-- ==== Sys2Proof/Tests/Slice0.lean ====
section
/-! SUPPORT. Tests, whose expected results are copied from the spec (the vector `V<n>` of
`95_test_vectors.md` or `96_datapath_vectors_and_programs.md` named with each), the ill-formed terms,
the decoded words, and a witness for the hypotheses of every statement that has some. -/

namespace Sys2Proof.Tests

open Sys2Proof.Machine

/-- The response to one request after reset. -/
def responseTo (req : Request) : Option Response :=
  match step (present req State.reset) with
  | .next s => s.responses.head?
  | .fault _ => none
  | .refused _ => none

/-- A state with the requests at its port. -/
def withRequests (reqs : List Request) : State := { State.reset with requests := reqs }

/-! ### Ill-formed terms are refused (R52) -/

theorem test_illformed_shru : Instr.wellFormed (.shru 0#128 0#128 256) = false := by decide
theorem test_illformed_shrs : Instr.wellFormed (.shrs 0#128 0#128 256) = false := by decide
theorem test_illformed_shlnu : Instr.wellFormed (.shlnu 0#128 0#128 256) = false := by decide
theorem test_illformed_shlns : Instr.wellFormed (.shlns 0#128 0#128 256) = false := by decide
theorem test_wellformed_shlns : Instr.wellFormed (.shlns 0#128 0#128 255) = true := by decide

/-! ### Words written out from the encoding `ssssssss 0000 oooo` (R51, R54) -/

theorem test_decode_mulu : decodeTableWord 16 0b0000000000000000 = some (.mulu 0#128 0#128) := by
  decide
theorem test_decode_muls : decodeTableWord 16 0b0000000000000001 = some (.muls 0#128 0#128) := by
  decide
theorem test_decode_divu : decodeTableWord 16 0b0000000000000010 = some (.divu 0#128 0#128 0#128) := by
  decide
theorem test_decode_divs : decodeTableWord 16 0b0000000000000011 = some (.divs 0#128 0#128 0#128) := by
  decide
theorem test_decode_shru : decodeTableWord 16 0b1000000000000100 = some (.shru 0#128 0#128 128) := by
  decide
theorem test_decode_shrs : decodeTableWord 16 0b0000000100000101 = some (.shrs 0#128 0#128 1) := by
  decide
theorem test_decode_shlnu : decodeTableWord 16 0b0100000000000110 = some (.shlnu 0#128 0#128 64) := by
  decide
theorem test_decode_shlns : decodeTableWord 16 0b1111111100000111 = some (.shlns 0#128 0#128 255) := by
  decide
theorem test_decode_add : decodeTableWord 16 0b0000000000001000 = some (.add 0#128 0#128 0#128 0#128) := by
  decide
theorem test_decode_sub : decodeTableWord 16 0b0000000000001001 = some (.sub 0#128 0#128 0#128 0#128) := by
  decide
theorem test_decode_neg : decodeTableWord 16 0b0000000000001010 = some (.neg 0#128 0#128) := by
  decide
theorem test_decode_sext : decodeTableWord 16 0b0000000000001011 = some (.sext 0#128) := by
  decide
theorem test_decode_reserved_opcode : decodeTableWord 16 0b0000000000001111 = none := by decide
theorem test_decode_reserved_bits : decodeTableWord 16 0b0000000010000000 = none := by decide

/-! ### One request after reset -/

/-- V1, V4. -/
theorem test_mulu_umax_squared : responseTo
    ⟨0x0000#16, 0xFFFFFFFFFFFFFFFFFFFFFFFFFFFFFFFF#128, 0#128,
      0xFFFFFFFFFFFFFFFFFFFFFFFFFFFFFFFF#128, 0#128⟩ =
    some ⟨1#128, 0xFFFFFFFFFFFFFFFFFFFFFFFFFFFFFFFE#128,
      false, false, false⟩ := by
  decide
/-- V17. -/
theorem test_mulu_general_ignoring_other_fields : responseTo
    ⟨0xFF00#16, 0x0123456789ABCDEFFEDCBA9876543210#128, 0xF123456789ABCDEFFEDCBA9876543210#128,
      0x0F1E2D3C4B5A69788796A5B4C3D2E1F0#128, 0x0F1E2D3C4B5A69788796A5B4C3D2E1F0#128⟩ =
    some ⟨0x3B18E5A14BE56DE55EF9A562300EFF00#128, 0x00113366AB0066DE65DC4195D90B2C3C#128,
      false, false, false⟩ := by
  decide
/-- V5. -/
theorem test_muls_most_negative_product : responseTo
    ⟨0x0001#16, 0x80000000000000000000000000000000#128, 0#128,
      0x7FFFFFFFFFFFFFFFFFFFFFFFFFFFFFFF#128, 0#128⟩ =
    some ⟨0x80000000000000000000000000000000#128, 0xC0000000000000000000000000000000#128,
      false, false, false⟩ := by
  decide
/-- V5. -/
theorem test_muls_general_negative : responseTo
    ⟨0x0001#16, 0xF123456789ABCDEFFEDCBA9876543210#128, 0#128,
      0x0F1E2D3C4B5A69788796A5B4C3D2E1F0#128, 0#128⟩ =
    some ⟨0x3B18E5A14BE56DE55EF9A562300EFF00#128, 0xFF1F5092E64AC046DD62D73A8CCDFE1D#128,
      false, false, false⟩ := by
  decide
/-- V2, V17. -/
theorem test_divu_document_scenario_ignoring_other_fields : responseTo
    ⟨0x7702#16, 1#128, 0x000000000000000000000000000000FF#128,
      0x80000000000000000000000000000001#128, 0xFFFFFFFFFFFFFFFFFFFFFFFFFFFFFFFF#128⟩ =
    some ⟨0x000000000000000000000000000001FD#128, 0x7FFFFFFFFFFFFFFFFFFFFFFFFFFFFE04#128,
      false, false, false⟩ := by
  decide
/-- V7. -/
theorem test_divs_minus_seven_by_two : responseTo
    ⟨0x0003#16, 0xFFFFFFFFFFFFFFFFFFFFFFFFFFFFFFF9#128, 0xFFFFFFFFFFFFFFFFFFFFFFFFFFFFFFFF#128,
      2#128, 0#128⟩ =
    some ⟨0xFFFFFFFFFFFFFFFFFFFFFFFFFFFFFFFD#128, 0xFFFFFFFFFFFFFFFFFFFFFFFFFFFFFFFF#128,
      false, false, false⟩ := by
  decide
/-- V7. -/
theorem test_divs_by_smin : responseTo
    ⟨0x0003#16, 1#128, 0xC0000000000000000000000000000000#128,
      0x80000000000000000000000000000000#128, 0#128⟩ =
    some ⟨0x7FFFFFFFFFFFFFFFFFFFFFFFFFFFFFFF#128, 0x80000000000000000000000000000001#128,
      false, false, false⟩ := by
  decide
/-- V8. -/
theorem test_shru_by_127 : responseTo
    ⟨0x7F04#16, 0x0F1E2D3C4B5A69788796A5B4C3D2E1F0#128, 0xF123456789ABCDEFFEDCBA9876543210#128,
      0#128, 0#128⟩ =
    some ⟨0xE2468ACF13579BDFFDB97530ECA86420#128, 1#128,
      false, false, false⟩ := by
  decide
/-- V9. -/
theorem test_shrs_minus_three_by_one : responseTo
    ⟨0x0105#16, 0xFFFFFFFFFFFFFFFFFFFFFFFFFFFFFFFD#128, 0xFFFFFFFFFFFFFFFFFFFFFFFFFFFFFFFF#128,
      0#128, 0#128⟩ =
    some ⟨0xFFFFFFFFFFFFFFFFFFFFFFFFFFFFFFFE#128, 0xFFFFFFFFFFFFFFFFFFFFFFFFFFFFFFFF#128,
      false, false, false⟩ := by
  decide
/-- V9. -/
theorem test_shrs_by_128 : responseTo
    ⟨0x8005#16, 0x0F1E2D3C4B5A69788796A5B4C3D2E1F0#128, 0xF123456789ABCDEFFEDCBA9876543210#128,
      0#128, 0#128⟩ =
    some ⟨0xF123456789ABCDEFFEDCBA9876543210#128, 0xFFFFFFFFFFFFFFFFFFFFFFFFFFFFFFFF#128,
      false, false, false⟩ := by
  decide
/-- V10. -/
theorem test_shlnu_by_8_overflows : responseTo
    ⟨0x0806#16, 0x0F1E2D3C4B5A69788796A5B4C3D2E1F0#128, 0x0123456789ABCDEFFEDCBA9876543210#128,
      0#128, 0#128⟩ =
    some ⟨0x23456789ABCDEFFEDCBA98765432100F#128, 0#128,
      true, false, false⟩ := by
  decide
/-- V10. -/
theorem test_shlnu_by_129_overflows : responseTo
    ⟨0x8106#16, 0x80000000000000000000000000000000#128, 0#128,
      0#128, 0#128⟩ =
    some ⟨0#128, 0#128,
      true, false, false⟩ := by
  decide
/-- V11. -/
theorem test_shlns_minus_one_by_255_fits : responseTo
    ⟨0xFF07#16, 0xFFFFFFFFFFFFFFFFFFFFFFFFFFFFFFFF#128, 0xFFFFFFFFFFFFFFFFFFFFFFFFFFFFFFFF#128,
      0#128, 0#128⟩ =
    some ⟨0x80000000000000000000000000000000#128, 0xFFFFFFFFFFFFFFFFFFFFFFFFFFFFFFFF#128,
      false, false, false⟩ := by
  decide
/-- V11. -/
theorem test_shlns_by_7_overflows : responseTo
    ⟨0x0707#16, 0x0F1E2D3C4B5A69788796A5B4C3D2E1F0#128, 0x0123456789ABCDEFFEDCBA9876543210#128,
      0#128, 0#128⟩ =
    some ⟨0x91A2B3C4D5E6F7FF6E5D4C3B2A190807#128, 0xFFFFFFFFFFFFFFFFFFFFFFFFFFFFFFFF#128,
      true, false, false⟩ := by
  decide
/-- V12. -/
theorem test_add_dsmin_and_minus_one : responseTo
    ⟨0x0008#16, 0#128, 0x80000000000000000000000000000000#128,
      0xFFFFFFFFFFFFFFFFFFFFFFFFFFFFFFFF#128, 0xFFFFFFFFFFFFFFFFFFFFFFFFFFFFFFFF#128⟩ =
    some ⟨0xFFFFFFFFFFFFFFFFFFFFFFFFFFFFFFFF#128, 0x7FFFFFFFFFFFFFFFFFFFFFFFFFFFFFFF#128,
      true, true, false⟩ := by
  decide
/-- V12. -/
theorem test_add_carry_crosses_the_limbs : responseTo
    ⟨0x0008#16, 0xFFFFFFFFFFFFFFFFFFFFFFFFFFFFFFFF#128, 0#128,
      1#128, 0#128⟩ =
    some ⟨0#128, 1#128,
      false, false, false⟩ := by
  decide
/-- V13. -/
theorem test_sub_dsmax_minus_minus_one : responseTo
    ⟨0x0009#16, 0xFFFFFFFFFFFFFFFFFFFFFFFFFFFFFFFF#128, 0x7FFFFFFFFFFFFFFFFFFFFFFFFFFFFFFF#128,
      0xFFFFFFFFFFFFFFFFFFFFFFFFFFFFFFFF#128, 0xFFFFFFFFFFFFFFFFFFFFFFFFFFFFFFFF#128⟩ =
    some ⟨0#128, 0x80000000000000000000000000000000#128,
      true, true, false⟩ := by
  decide
/-- V13. -/
theorem test_sub_three_minus_minus_five : responseTo
    ⟨0x0009#16, 3#128, 0#128,
      0xFFFFFFFFFFFFFFFFFFFFFFFFFFFFFFFB#128, 0xFFFFFFFFFFFFFFFFFFFFFFFFFFFFFFFF#128⟩ =
    some ⟨8#128, 0#128,
      false, true, false⟩ := by
  decide
/-- V14. -/
theorem test_neg_dsmin : responseTo
    ⟨0x000A#16, 0#128, 0x80000000000000000000000000000000#128,
      0#128, 0#128⟩ =
    some ⟨0#128, 0x80000000000000000000000000000000#128,
      true, true, false⟩ := by
  decide
/-- V14. -/
theorem test_neg_carry_crosses_the_limbs : responseTo
    ⟨0x000A#16, 0#128, 1#128,
      0#128, 0#128⟩ =
    some ⟨0#128, 0xFFFFFFFFFFFFFFFFFFFFFFFFFFFFFFFF#128,
      false, true, false⟩ := by
  decide
/-- V15. -/
theorem test_sext_smin : responseTo
    ⟨0x000B#16, 0x80000000000000000000000000000000#128, 0#128,
      0#128, 0#128⟩ =
    some ⟨0x80000000000000000000000000000000#128, 0xFFFFFFFFFFFFFFFFFFFFFFFFFFFFFFFF#128,
      false, false, false⟩ := by
  decide
/-- V17. -/
theorem test_sext_general_ignoring_other_fields : responseTo
    ⟨0x010B#16, 0xF123456789ABCDEFFEDCBA9876543210#128, 0x0123456789ABCDEFFEDCBA9876543210#128,
      5#128, 6#128⟩ =
    some ⟨0xF123456789ABCDEFFEDCBA9876543210#128, 0xFFFFFFFFFFFFFFFFFFFFFFFFFFFFFFFF#128,
      false, false, false⟩ := by
  decide
/-- V16. -/
theorem test_illegal_opcode : responseTo
    ⟨0x000C#16, 0x0F1E2D3C4B5A69788796A5B4C3D2E1F0#128, 0x0123456789ABCDEFFEDCBA9876543210#128,
      0x0F1E2D3C4B5A69788796A5B4C3D2E1F0#128, 0xF123456789ABCDEFFEDCBA9876543210#128⟩ =
    some ⟨0#128, 0#128,
      false, false, true⟩ := by
  decide
/-- V16. -/
theorem test_illegal_reserved_bits_before_opcode : responseTo
    ⟨0x8014#16, 0x0F1E2D3C4B5A69788796A5B4C3D2E1F0#128, 0x0123456789ABCDEFFEDCBA9876543210#128,
      0x0F1E2D3C4B5A69788796A5B4C3D2E1F0#128, 0xF123456789ABCDEFFEDCBA9876543210#128⟩ =
    some ⟨0#128, 0#128,
      false, false, true⟩ := by
  decide

/-- V18: a zero divisor; `ILL = 0` "is the only defined bit", and the block goes on (R122). -/
theorem test_zero_divisor_is_answered :
    (responseTo ⟨0x0002#16, 7#128, 0#128, 0#128, 0#128⟩).map (·.ill) = some false := by decide
/-- V18: SHRU by 129. -/
theorem test_shru_by_129_is_answered :
    (responseTo ⟨0x8104#16, 7#128, 0#128, 0#128, 0#128⟩).map (·.ill) = some false := by decide
/-- V18 under the debug-only assertion (R123). -/
theorem test_assertion_names_the_zero_divisor :
    nextViolation (withRequests [⟨0x0003#16, 7#128, 0#128, 0#128, 0#128⟩]) = some .zeroDivisor := by
  decide

/-! ### The packed forms -/

/-- V27, the first `REQ`: `ADD 0 : 5, 0 : 7`, and its `RSP`. -/
theorem test_packed_request : packRequest ⟨0x0008#16, 5#128, 0#128, 7#128, 0#128⟩ =
    0x000800000000000000000000000000000000000000000000000000000000000000070000000000000000000000000000000000000000000000000000000000000005#528 := by
  decide +kernel
/-- V26, step 4: `FLAGS = 010`. -/
theorem test_packed_response : packResponse ⟨0#128, 0xFFFFFFFFFFFFFFFFFFFFFFFFFFFFFFFE#128, false, true, false⟩ =
    0x2FFFFFFFFFFFFFFFFFFFFFFFFFFFFFFFE00000000000000000000000000000000#259 := by
  decide +kernel
/-- R42: `A_LO[7:0]` is byte 0, and `CTRL` is in bytes 64 and 65. -/
theorem test_request_bytes_ends : (requestBytes ⟨0x4004#16, 0x1F0#128, 0#128, 0#128, 0#128⟩)[0]? = some 0xF0#8 ∧
    (requestBytes ⟨0x4004#16, 0x1F0#128, 0#128, 0#128, 0#128⟩)[65]? = some 0x40#8 := by
  decide +kernel
theorem test_decode_bytes :
    decodeBytes (encodeBytes (.shru 1#128 2#128 64)) = .ok (.shru 1#128 2#128 64) := by
  decide +kernel
theorem test_decode_short_bytes : decodeBytes [0#8, 1#8] = .error (.wrongLength 2) := by decide

/-! ### The reference datapaths -/

/-- V19, third row: two corrections. -/
theorem test_half_step_two_corrections :
    divHalf 0x80000000000000F2FFFFFFFFFFFFFFFE 0x80000000000000F2FFFFFFFFFFFFFFFF 0 =
    .ok ⟨0x80000000000000F1FFFFFFFFFFFFFFFF, 0xFFFFFFFFFFFFFFFF, 0x10000000000000001, 2⟩ := by
  decide
/-- V20: the trace of the unnormalised divisor. -/
theorem test_divider_trace :
    divuDatapath (double 0x00000000000000000123456789ABCDEF#128 0xFEDCBA98765432100123456789ABCDEF#128)
      0x0123456789ABCDF00000000000000000#128 =
    .ok ⟨0, 0, 0, 0xFFFFFFFFFFFFFFFF, 0xFFFFFFFFFFFFFFFF, 0x0123456789ABCDEF⟩ := by
  decide +kernel
/-- V21, fifth row. -/
theorem test_mixed_half_limb : mulSignedUnsigned 0xFEDCBA9876543210#64 0x0123456789ABCDEF#64 =
    0xFFFEB49923CC09532236D88FE5618CF0#128 := by
  decide
/-- V22: the middle column overflows 128 bits. -/
theorem test_mulu_columns_carry :
    (muluColumns 0xFFFFFFFFFFFFFFFFFFFFFFFFFFFFFFFF#128 0xFFFFFFFFFFFFFFFFFFFFFFFFFFFFFFFF#128).s1 =
      0x1FFFFFFFFFFFFFFFD0000000000000000 := by
  decide

/-! ### The notation for requests -/

/-- R60: "`r = SHLNU p, #64`". -/
theorem test_parse_shlnu : parseLine [.name "r", .equals, .mnemonic .shlnu, .name "p", .comma, .hash,
    .literal 64] = some ⟨some "r", .shlnu, .doubleCount (.name "p") 64⟩ := by
  decide +kernel
/-- V26, step 6: NARROWU is `SHLNU` with the count 128, `CTRL = 0x8006`. -/
theorem test_assemble_narrowu :
    (assemble [("d1", BitVec.allOnes 256)] ⟨some "nr", .narrowu, .double (.name "d1")⟩).map (·.ctrl) =
      some 0x8006#16 := by
  decide +kernel

/-- V24, step 1: `n = MULS ...` binds the 256-bit product to the host's name. -/
theorem test_issue_line_binds_the_response :
    (issueLine [] State.reset ⟨some "n", .muls, .limbLimb (.lit 0xFFFFFFFFFFFFFFF90000000000000000#128)
      (.lit 0x00000000000000010000000000000000#128)⟩).map (·.1) =
    some [("n", double 0xFFFFFFFFFFFFFFFFFFFFFFFFFFFFFFF9#128 0#128)] := by
  decide +kernel

/-- R60: a bare name is no `op128`, so the grammar does not derive `p = MULU x, y` (log 15). -/
theorem test_parse_bare_name_is_no_op128 : parseLine [.name "p", .equals, .mnemonic .mulu, .name "x",
    .comma, .name "y"] = none := by
  decide +kernel

/-! ### Witnesses: the hypotheses of each statement, met together -/

/-- The encoding clause of each of the twelve instruction statements. -/
theorem witness_WordOfEachOperation :
    U (0xFF00#16) % 256 = 0x0 ∧ U (0xFF01#16) % 256 = 0x1 ∧ U (0x7702#16) % 256 = 0x2 ∧
    U (0x0003#16) % 256 = 0x3 ∧ U (0x8004#16) % 256 = 0x4 ∧ U (0x0105#16) % 256 = 0x5 ∧
    U (0xFF06#16) % 256 = 0x6 ∧ U (0xFF07#16) % 256 = 0x7 ∧ U (0xAB08#16) % 256 = 0x8 ∧
    U (0x0009#16) % 256 = 0x9 ∧ U (0x330A#16) % 256 = 0xA ∧ U (0x010B#16) % 256 = 0xB := by
  decide

/-- The largest legal high limb for the divisor 1. -/
theorem witness_DivuGivesQuotientAndRemainder : U (1#128) ≠ 0 ∧ U (0#128) < U (1#128) := by decide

......

• [The task]: The lines above from the one containing "s => s.responses.head?" through the one containing "refused (R52) -/" are to be set down exactly, and no others.

• [Solution to this problem]:
  | .next s => s.responses.head?
  | .fault _ => none
  | .refused _ => none

/-- A state with the requests at its port. -/
def withRequests (reqs : List Request) : State := { State.reset with requests := reqs }

/-! ### Ill-formed terms are refused (R52) -/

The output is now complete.